With these words he stepped upon a
branch of the alder, for the tone of the waters allowed
approach, being soft and sublustrous, without any
mud. Also Master Pike’s own tone was such
as becomes the fisherman, calm, deliberate, free from
nerve, but full of eye and muscle. He stepped
upon the alder bough to get as near as might be to
the fish, for he could not cast this beetle like a
fly; it must be dropped gently and allowed to play.
“You may come and look,” he said to me;
“when the water is so, they have no eyes in
their tails.”
The rose-beetle trod upon the water
prettily, under a lively vibration, and he looked
quite as happy, and considerably more active, than
when he had been cradled in the anthers of the rose.
To the eye of a fish he was a strong individual, fighting
courageously with the current, but sure to be beaten
through lack of fins; and mercy suggested, as well
as appetite, that the proper solution was to gulp
him.
“Hooked him in the gullet.
He can’t get off!” cried John Pike, labouring
to keep his nerves under; “every inch of tackle
is as strong as a bell-pull. Now, if I don’t
land him, I will never fish again!”
Providence, which had constructed
Pike foremost of all things, for lofty angling-disdainful
of worm and even minnow — Providence, I say,
at this adjuration, pronounced that Pike must catch
that trout. Not many anglers are heaven-born;
and for one to drop off the hook halfway through his
teens would be infinitely worse than to slay the champion
trout. Pike felt the force of this, and rushing
through the rushes, shouted: “I am sure
to have him, Dick! Be ready with my nightcap.”
Rod in a bow, like a springle-riser;
line on the hum, like the string of Paganini winch
on the gallop, like a harpoon wheel, Pike, the head-centre
of everything, dashing through thick and thin, and
once taken overhead — for he jumped into
the hole, when he must have lost him else, but the
fish too impetuously towed him out, and made off in
passion for another pool, when, if he had only retired
to his hover, the angler might have shared the baker’s
fate — all these things (I tell you, for
they all come up again, as if the day were yesterday)
so scared me of my never very steadfast wits, that
I could only holloa! But one thing I did, I kept
the nightcap ready.
“He is pretty nearly spent,
I do believe,” said Pike; and his voice was
like balm of Gilead, as we came to Farmer Anning’s
meadow, a quarter of a mile below Crocker’s
Hole. “Take it coolly, my dear boy, and
we shall be safe to have him.”
Never have I felt, through forty years,
such tremendous responsibility.

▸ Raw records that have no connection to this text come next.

-- ==== Sys2Proof/Machine/Control.lean ====
section
/-!
DEFINITION. Control.lean: the control path and the tail of a drive (Table 4.3): flux and flux weakening, current
references, current control, balancing and modulation (sections 4.3, 4.4, 4.8 and chapter 5). The current controller works on the
demand that the demand path leaves, and the tail corrects its voltage for the effective torque (R114); both stand in `setControl`.
-/
namespace Sys2Proof.Machine

/-! ## Flux and flux weakening (R123, R126) -/

/-- Axes α and β of three phase quantities, amplitude-invariant. -/
def abOf (a b c : Rat) : Rat × Rat := ((2 * a - b - c) / 3, Arith.quot (b - c) (Config.laneSqrt 3))

/-- One epoch of the voltage model on one axis: the integral of its voltage, high-pass filtered at 0.5 Hz by a first-order leak
(DESIGN CHOICE of the discrete form, log entry 125). -/
def vmStep (te e psi : Rat) : Rat := psi + te * (e - Config.lanePi * psi)

/-- Flux vector of the voltage model after the epochs since the last computed one (R122, R123): the integral of
v − Rs × i − σLs × di/dt on the axes α and β. -/
def State.fluxVm (s : State) (d gap : Nat) (i : Rat × Rat) : Rat × Rat :=
  let k := s.drv d
  let te := s.teS
  let slope := fun (x y : Rat) => Arith.quot (x - y) (te * gap)
  let e := fun (v x y : Rat) => v - s.r .drvRsOhm d * x - s.r .drvSigmaLsH d * slope x y
  ((s.wset (d * 4)).between k.comp gap).foldl
    (fun p v => (vmStep te (e v.1 i.1 k.iaLast) p.1, vmStep te (e v.2 i.2 k.ibLast) p.2)) (k.vmA, k.vmB)

/-- The rotor flux of an induction machine and its angle: the voltage model's vector and the current model's, which goes on from the
last estimate at the frame's frequency, blended by |ω|; skipped epochs count with the last voltage (R122, R123). -/
def State.fluxStep (s : State) (d gap : Nat) : State :=
  if s.n .drvType d ≠ 0 then s
  else
    let k := s.drv d
    let x := s.wset (d * 4)
    let te := s.teS
    let cm := iterate (fun p => p + te * Arith.quot (s.r .drvLmH d * x.id - p) (s.r .drvTrS d)) gap k.psiCm
    let at' := k.psiAngle + Arith.quot (s.omegaE d) (2 * Config.lanePi) * te * gap
    let i := abOf x.ia x.ib x.ic
    let vm := s.fluxVm d gap i
    let w := Arith.minR 1 (Arith.quot (Arith.absR (s.r .drvSpeedEst d)) (s.r .drvBlendSpeed d))
    let a := w * vm.1 + (1 - w) * cm * Config.laneCos at'
    let b := w * vm.2 + (1 - w) * cm * Config.laneSin at'
    let psi := rd (Config.laneSqrt (a * a + b * b))
    let turn := Config.laneAtan2 a b
    (s.putDrv d { k with psiCm := rd cm, vmA := rd vm.1, vmB := rd vm.2, psi := psi, iaLast := i.1, ibLast := i.2,
                         psiAngle := rd (turn - (turn.floor : Rat)) }).putR
      .drvFluxEst d (100 * Arith.quot psi (s.r .drvRatedFluxVs d))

I had not the
faintest notion now to use a landing net; but a mighty
general directed me. “Don’t let him
see it; don’t let him see it! Don’t
clap it over him; go under him, you stupid! If
he makes another rush, he will get off, after all.
Bring it up his tail. Well done! You have
him!”
The mighty trout lay in the nightcap
of Pike, which was half a fathom long, with a tassel
at the end, for his mother had made it in the winter
evenings. “Come and hold the rod, if you
can’t lift him,” my master shouted, and
so I did. Then, with both arms straining, and
his mouth wide open, John Pike made a mighty sweep,
and we both fell upon the grass and rolled, with the
giant of the deep flapping heavily between us, and
no power left to us, except to cry, “Hurrah!”